Varied Properties of Hepatitis-Delta Virus-like Particles Produced by Baculovirus-transduced Mammalian Cells
Integration of life sciences & engineering
Integration of Life Sciences & Engineering - Poster (T5-P)
Keywords: baculovirus; hepatitis delta virus; virus-like particles; mammalian cells
Hepatitis delta virus-like particles (HDV VLP) may be a promising vaccine candidate against hepatitis delta virus, which causes severe acute liver inflammation or chronic liver diseases. Currently there is no effective vaccine or diagnostic reagent for HDV due to the lack of a proper method to efficiently produce HDV VLP. To mass produce HDV VLP, we constructed recombinant baculoviruses Bac-GD expressing large-hepatitis delta antigen (L-HDAg) and Bac-GB expressing hepatitis B surface antigen (HBsAg).
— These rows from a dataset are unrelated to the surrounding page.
-- ==== Sys2Proof/Laws/Calm.lean ====
section
/-! SUPPORT. What no operation of the block does, as one relation between the state before and after: touch the command
queue, un-blow a fuse, lower the firmware security floor, or grow an event queue or the event log beyond its depth. Each
shared operation has one lemma `<name>_calm`, and each command one, in the files beside this one. -/

namespace Sys2Proof.Machine

/-- `t` follows from `s` with the queue as it was, every blown fuse blown, the floor not lowered (R528, R560), and the
event queues and the log within their depths (R31, R541). -/
structure Calm (s t : State) : Prop where
  pending : t.pending = s.pending
  fuses : ∀ i, s.lc.row.getLsbD i = true → t.lc.row.getLsbD i = true
  floor : s.fw.floor ≤ t.fw.floor
  evHost : s.ev.host.length ≤ 2048 → t.ev.host.length ≤ 2048
  evMgmt : s.ev.mgmt.length ≤ 512 → t.ev.mgmt.length ≤ 512
  evLog : s.ev.log.length ≤ 1024 → t.ev.log.length ≤ 1024

theorem Calm.refl (s : State) : Calm s s := ⟨rfl, fun _ h => h, Nat.le_refl _, id, id, id⟩

/-- A change of none of the fields that `Calm` speaks of. -/
theorem Calm.upd {s0 s t : State} (h : Calm s0 s) (hp : t.pending = s.pending) (hr : t.lc.row = s.lc.row)
    (hf : t.fw.floor = s.fw.floor) (hh : t.ev.host = s.ev.host) (hm : t.ev.mgmt = s.ev.mgmt) (hl : t.ev.log = s.ev.log) :
    Calm s0 t :=
  ⟨hp.trans h.pending, hr ▸ h.fuses, hf ▸ h.floor, hh ▸ h.evHost, hm ▸ h.evMgmt, hl ▸ h.evLog⟩

/-- The same where the floor rises. -/
theorem Calm.raiseFloor {s0 s t : State} (h : Calm s0 s) (hp : t.pending = s.pending) (hr : t.lc.row = s.lc.row)
    (hf : s.fw.floor ≤ t.fw.floor) (hh : t.ev.host = s.ev.host) (hm : t.ev.mgmt = s.ev.mgmt) (hl : t.ev.log = s.ev.log) :
    Calm s0 t :=
  ⟨hp.trans h.pending, hr ▸ h.fuses, Nat.le_trans h.floor hf, hh ▸ h.evHost, hm ▸ h.evMgmt, hl ▸ h.evLog⟩

/-- The same where fuses are blown. -/
theorem Calm.blow {s0 s t : State} (h : Calm s0 s) (hp : t.pending = s.pending)
    (hr : ∀ i, s.lc.row.getLsbD i = true → t.lc.row.getLsbD i = true)
    (hf : t.fw.floor = s.fw.floor) (hh : t.ev.host = s.ev.host) (hm : t.ev.mgmt = s.ev.mgmt) (hl : t.ev.log = s.ev.log) :
    Calm s0 t :=
  ⟨hp.trans h.pending, fun i q => hr i (h.fuses i q), hf ▸ h.floor, hh ▸ h.evHost, hm ▸ h.evMgmt, hl ▸ h.evLog⟩

/-- The same where an event queue or the log does not grow. -/
theorem Calm.shrink {s0 s t : State} (h : Calm s0 s) (hp : t.pending = s.pending) (hr : t.lc.row = s.lc.row)
    (hf : t.fw.floor = s.fw.floor) (hh : t.ev.host.length ≤ s.ev.host.length) (hm : t.ev.mgmt.length ≤ s.ev.mgmt.length)
    (hl : t.ev.log.length ≤ s.ev.log.length) : Calm s0 t :=
  ⟨hp.trans h.pending, hr ▸ h.fuses, hf ▸ h.floor, fun q => Nat.le_trans hh (h.evHost q),
    fun q => Nat.le_trans hm (h.evMgmt q), fun q => Nat.le_trans hl (h.evLog q)⟩

theorem Calm.ite {s0 : State} {p : Prop} [Decidable p] {a b : State} (ha : Calm s0 a) (hb : Calm s0 b) :
    Calm s0 (if p then a else b) := by
  split
  · exact ha
  · exact hb

theorem Calm.ite_fst {α : Type} {s0 : State} {p : Prop} [Decidable p] {a b : State × α} (ha : Calm s0 a.1) (hb : Calm s0 b.1) :
    Calm s0 (if p then a else b).1 := by
  split
  · exact ha
  · exact hb

theorem Calm.ite_snd {α : Type} {s0 : State} {p : Prop} [Decidable p] {a b : α × State} (ha : Calm s0 a.2) (hb : Calm s0 b.2) :
    Calm s0 (if p then a else b).2 := by
  split
  · exact ha
  · exact hb

theorem Calm.foldl {α : Type} {s0 : State} {f : State → α → State} {l : List α} {s : State} (h : Calm s0 s)
    (hf : ∀ t a, Calm s0 t → Calm s0 (f t a)) : Calm s0 (l.foldl f s) := by
  induction l generalizing s with
  | nil => exact h
  | cons a l ih => exact ih (hf s a h)

/-- A fold that carries the state beside something else, the state first. -/
theorem Calm.foldl_fst {α β : Type} {s0 : State} {f : State × β → α → State × β} {l : List α} {p : State × β}
    (h : Calm s0 p.1) (hf : ∀ q a, Calm s0 q.1 → Calm s0 (f q a).1) : Calm s0 (l.foldl f p).1 := by
  induction l generalizing p with
  | nil => exact h
  | cons a l ih => exact ih (hf p a h)

/-- The same with the state second. -/
theorem Calm.foldl_snd {α β : Type} {s0 : State} {f : β × State → α → β × State} {l : List α} {p : β × State}
    (h : Calm s0 p.2) (hf : ∀ q a, Calm s0 q.2 → Calm s0 (f q a).2) : Calm s0 (l.foldl f p).2 := by
  induction l generalizing p with
  | nil => exact h
  | cons a l ih => exact ih (hf p a h)

end Sys2Proof.Machine
end

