-- ==== Sys2Proof/Laws/CalmMembers.lean ====
section
/-! SUPPORT. The operations of Machine/Members.lean keep what `Calm` says. -/

namespace Sys2Proof.Machine

theorem setChan_calm {s0 s : State} (h : Calm s0 s) (a0 a1) : Calm s0 (setChan a0 a1 s) := by
  unfold setChan
  exact (Calm.upd h rfl rfl rfl rfl rfl rfl)

theorem updChan_calm {s0 s : State} (h : Calm s0 s) (a0 a1) : Calm s0 (updChan a0 a1 s) := by
  unfold updChan
  exact (setChan_calm h ..)

theorem failIfStopped_calm {s0 s : State} (h : Calm s0 s) (a0) : Calm s0 (failIfStopped a0 s) := by
  unfold failIfStopped
  refine Calm.ite ?_ ?_
  · refine Calm.foldl ?_ (fun y0 a hy0 => ?_)
    · exact h
    · beta_reduce
      exact (failDs_calm hy0 ..)
  · refine Calm.ite ?_ ?_
    · refine Calm.foldl ?_ (fun y1 a hy1 => ?_)
      · exact h
      · beta_reduce
        exact (failDs_calm hy1 ..)
    · exact h

theorem stopWriting_calm {s0 s : State} (h : Calm s0 s) : Calm s0 (stopWriting s) := by
  unfold stopWriting
  extract_lets -underBinder -merge y0 y1 y2 y3 y4 y5
  have hy2 : Calm s0 y2 := (Calm.upd h rfl rfl rfl rfl rfl rfl)
  have hy4 : Calm s0 y4 := by
    refine Calm.ite ?_ ?_
    · exact (Calm.upd hy2 rfl rfl rfl rfl rfl rfl)
    · exact hy2
  have hy5 : Calm s0 y5 := (raise_calm hy4 ..)
  try clear_value y5
  try clear_value y4
  try clear_value y2
  refine Calm.foldl ?_ (fun y6 a hy6 => ?_)
  · exact hy5
  · beta_reduce
    exact (failIfStopped_calm hy6 ..)

theorem resumeWriting_calm {s0 s : State} (h : Calm s0 s) : Calm s0 (resumeWriting s) := by
  unfold resumeWriting
  extract_lets -underBinder -merge y0 y1 y2
  have hy1 : Calm s0 y1 := (Calm.upd h rfl rfl rfl rfl rfl rfl)
  try clear_value y1
  refine Calm.ite ?_ ?_
  · refine raise_calm ?_ ..
    exact (Calm.upd hy1 rfl rfl rfl rfl rfl rfl)
  · exact hy1

theorem judgeMembers_calm {s0 s : State} (h : Calm s0 s) : Calm s0 (judgeMembers s) := by
  unfold judgeMembers
  refine Calm.ite ?_ ?_
  · refine Calm.ite ?_ ?_
    · exact (resumeWriting_calm h ..)
    · exact h
  · refine Calm.ite ?_ ?_
    · exact h
    · exact (stopWriting_calm h ..)

theorem declareFailed_calm {s0 s : State} (h : Calm s0 s) (a0 a1) : Calm s0 (declareFailed a0 a1 s) := by
  unfold declareFailed
  extract_lets -underBinder -merge y0 y1
  have hy1 : Calm s0 y1 := (updChan_calm h ..)
  try clear_value y1
  refine Calm.ite ?_ ?_
  · exact h
  · exact (judgeMembers_calm (setCause_calm (raise_calm hy1 ..) ..) ..)

theorem restoreMember_calm {s0 s : State} (h : Calm s0 s) (a0) : Calm s0 (restoreMember a0 s) := by
  unfold restoreMember
  refine Calm.ite ?_ ?_
  · exact (judgeMembers_calm (raise_calm (updChan_calm h ..) ..) ..)
  · exact h

end Sys2Proof.Machine
end

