-- ==== Sys2Proof/Laws/CalmStreams.lean ====
section
/-! SUPPORT. The operations of Machine/Streams.lean keep what `Calm` says. -/

namespace Sys2Proof.Machine

theorem walkList_calm {s0 s : State} (h : Calm s0 s) (a0 a1 a2) {k : Nat → State → State}
    (hk : ∀ n t, Calm s0 t → Calm s0 (k n t)) : Calm s0 (walkList a0 a1 a2 s k) := by
  unfold walkList
  split
  · exact complete_calm (noRun_calm h ..) ..
  · exact hk _ _ (updCmd_calm h ..)

theorem writeReady_calm {s0 s : State} (h : Calm s0 s) (a0 a1 a2) : Calm s0 (writeReady a0 a1 a2 s) := by
  unfold writeReady
  split
  · exact (setJob_calm h ..)
  · refine Calm.ite ?_ ?_
    · exact (setJob_calm h ..)
    · refine Calm.ite ?_ ?_
      · exact (complete_calm (noRun_calm (setJob_calm h ..) ..) ..)
      · exact (setJob_calm h ..)

theorem dataRead_calm {s0 s : State} (h : Calm s0 s) (a0 a1 a2 a3 a4) : Calm s0 (dataRead a0 a1 a2 a3 a4 s) := by
  unfold dataRead
  extract_lets -underBinder -merge y0 y1 y2 y3 y4 y5
  have hy4 : Calm s0 y4 := (Calm.upd h rfl rfl rfl rfl rfl rfl)
  have hy5 : Calm s0 y5 := (setJob_calm hy4 ..)
  try clear_value y5
  try clear_value y4
  refine Calm.ite ?_ ?_
  · exact h
  · exact (updCmd_calm hy5 ..)

theorem listWalked_calm {s0 s : State} (h : Calm s0 s) (a0 a1 a2) : Calm s0 (listWalked a0 a1 a2 s) := by
  unfold listWalked
  refine Calm.ite ?_ ?_
  · refine Calm.ite ?_ ?_
    · exact (finish_calm h ..)
    · exact (giveLog_calm h ..)
  · refine Calm.ite ?_ ?_
    · refine Calm.ite ?_ ?_
      · exact (finish_calm h ..)
      · exact (setStage_calm h ..)
    · exact h

theorem renewLease_calm {s0 s : State} (h : Calm s0 s) (a0) : Calm s0 (renewLease a0 s) := by
  unfold renewLease
  split
  · exact h
  · extract_lets -underBinder -merge y0 y1 y2
    have hy1 : Calm s0 y1 := (updStream_calm h ..)
    try clear_value y1
    exact (Calm.upd hy1 rfl rfl rfl rfl rfl rfl)

theorem assignRun_calm {s0 s : State} (h : Calm s0 s) (a0 a1 a2) : Calm s0 (assignRun a0 a1 a2 s) := by
  unfold assignRun
  extract_lets -underBinder -merge y0
  split
  · exact h
  · extract_lets -underBinder -merge y1 y2 y3 y4 y5 y6
    have hy2 : Calm s0 y2 := by
      refine Calm.ite ?_ ?_
      · exact (renewLease_calm h ..)
      · exact h
    have hy3 : Calm s0 y3 := (updStream_calm hy2 ..)
    have hy4 : Calm s0 y4 := (runSettled_calm (updStream_calm h ..) ..)
    have hy5 : Calm s0 y5 := (updCmd_calm hy4 ..)
    have hy6 : Calm s0 y6 := by
      refine Calm.ite ?_ ?_
      · exact (renewLease_calm hy5 ..)
      · exact hy5
    try clear_value y6
    try clear_value y5
    try clear_value y4
    try clear_value y3
    try clear_value y2
    refine Calm.ite ?_ ?_
    · exact (settle_calm (stopWrite_calm h ..) ..)
    · refine Calm.ite ?_ ?_
      · exact (settle_calm (stopWrite_calm h ..) ..)
      · refine Calm.ite ?_ ?_
        · exact (settle_calm (raise_calm (stopWrite_calm h ..) ..) ..)
        · refine Calm.ite ?_ ?_
          · exact (setJob_calm hy3 ..)
          · exact (settle_calm (packStream_calm hy6 ..) ..)

theorem failOpen_calm {s0 s : State} (h : Calm s0 s) (a0 a1 a2 a3) : Calm s0 (failOpen a0 a1 a2 a3 s) := by
  unfold failOpen
  extract_lets -underBinder -merge y0 y1
  split
  · refine Calm.ite ?_ ?_
    · exact (complete_calm (onPost_calm h ..) ..)
    · exact (complete_calm h ..)
  · exact (complete_calm h ..)

theorem startDrain_calm {s0 s : State} (h : Calm s0 s) (a0 a1 a2) : Calm s0 (startDrain a0 a1 a2 s) := by
  unfold startDrain
  extract_lets -underBinder -merge y0 y1 y2
  have hy1 : Calm s0 y1 := (setStage_calm h ..)
  try clear_value y1
  refine failIfStopped_calm ?_ ..
  refine settle_calm ?_ ..
  refine Calm.foldl ?_ (fun y3 a hy3 => ?_)
  · exact hy1
  · beta_reduce
    exact (cutBlock_calm hy3 ..)

end Sys2Proof.Machine
end

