-- ==== Sys2Proof/Laws/CalmHeadFront.lean ====
section
/-! SUPPORT. The operations of Machine/HeadFront.lean keep what `Calm` says. -/

namespace Sys2Proof.Machine

theorem headFrontInit_calm {s0 s : State} (h : Calm s0 s) (a0) : Calm s0 (headFrontInit a0 s) := by
  unfold headFrontInit
  extract_lets -underBinder -merge y0 y1
  exact (Calm.upd h rfl rfl rfl rfl rfl rfl)

theorem takeFaults_calm {s0 s : State} (h : Calm s0 s) (a0 a1) : Calm s0 (takeFaults a0 a1 s) := by
  unfold takeFaults
  refine Calm.foldl ?_ (fun y0 a hy0 => ?_)
  · exact h
  · beta_reduce
    extract_lets -underBinder -merge y1 y2 y3 y4
    have hy4 : Calm s0 y4 := (updChan_calm hy0 ..)
    try clear_value y4
    refine Calm.ite ?_ ?_
    · exact hy0
    · refine Calm.ite ?_ ?_
      · exact (resetChannel_calm hy4 ..)
      · exact hy4

end Sys2Proof.Machine
end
In this study, we demonstrated that co-transduction of mammalian cells led to co-expression of both proteins, as well as secretion of HDV VLP. However, we found that the ratios of virus dosages led to changes in VLP properties. A high dosage ratio of Bac-GD to Bac-GB led to higher L-HDAg expression relative to HBsAg, which in turn resulted in the incorporation of more L-HDAg into VLP, larger particle size, and larger density. A model correlating the VLP properties and the relative baculovirus dosage is proposed.
Presented Wednesday 19, 13:30 to 15:00, in session Integration of Life Sciences & Engineering - Poster (T5-P).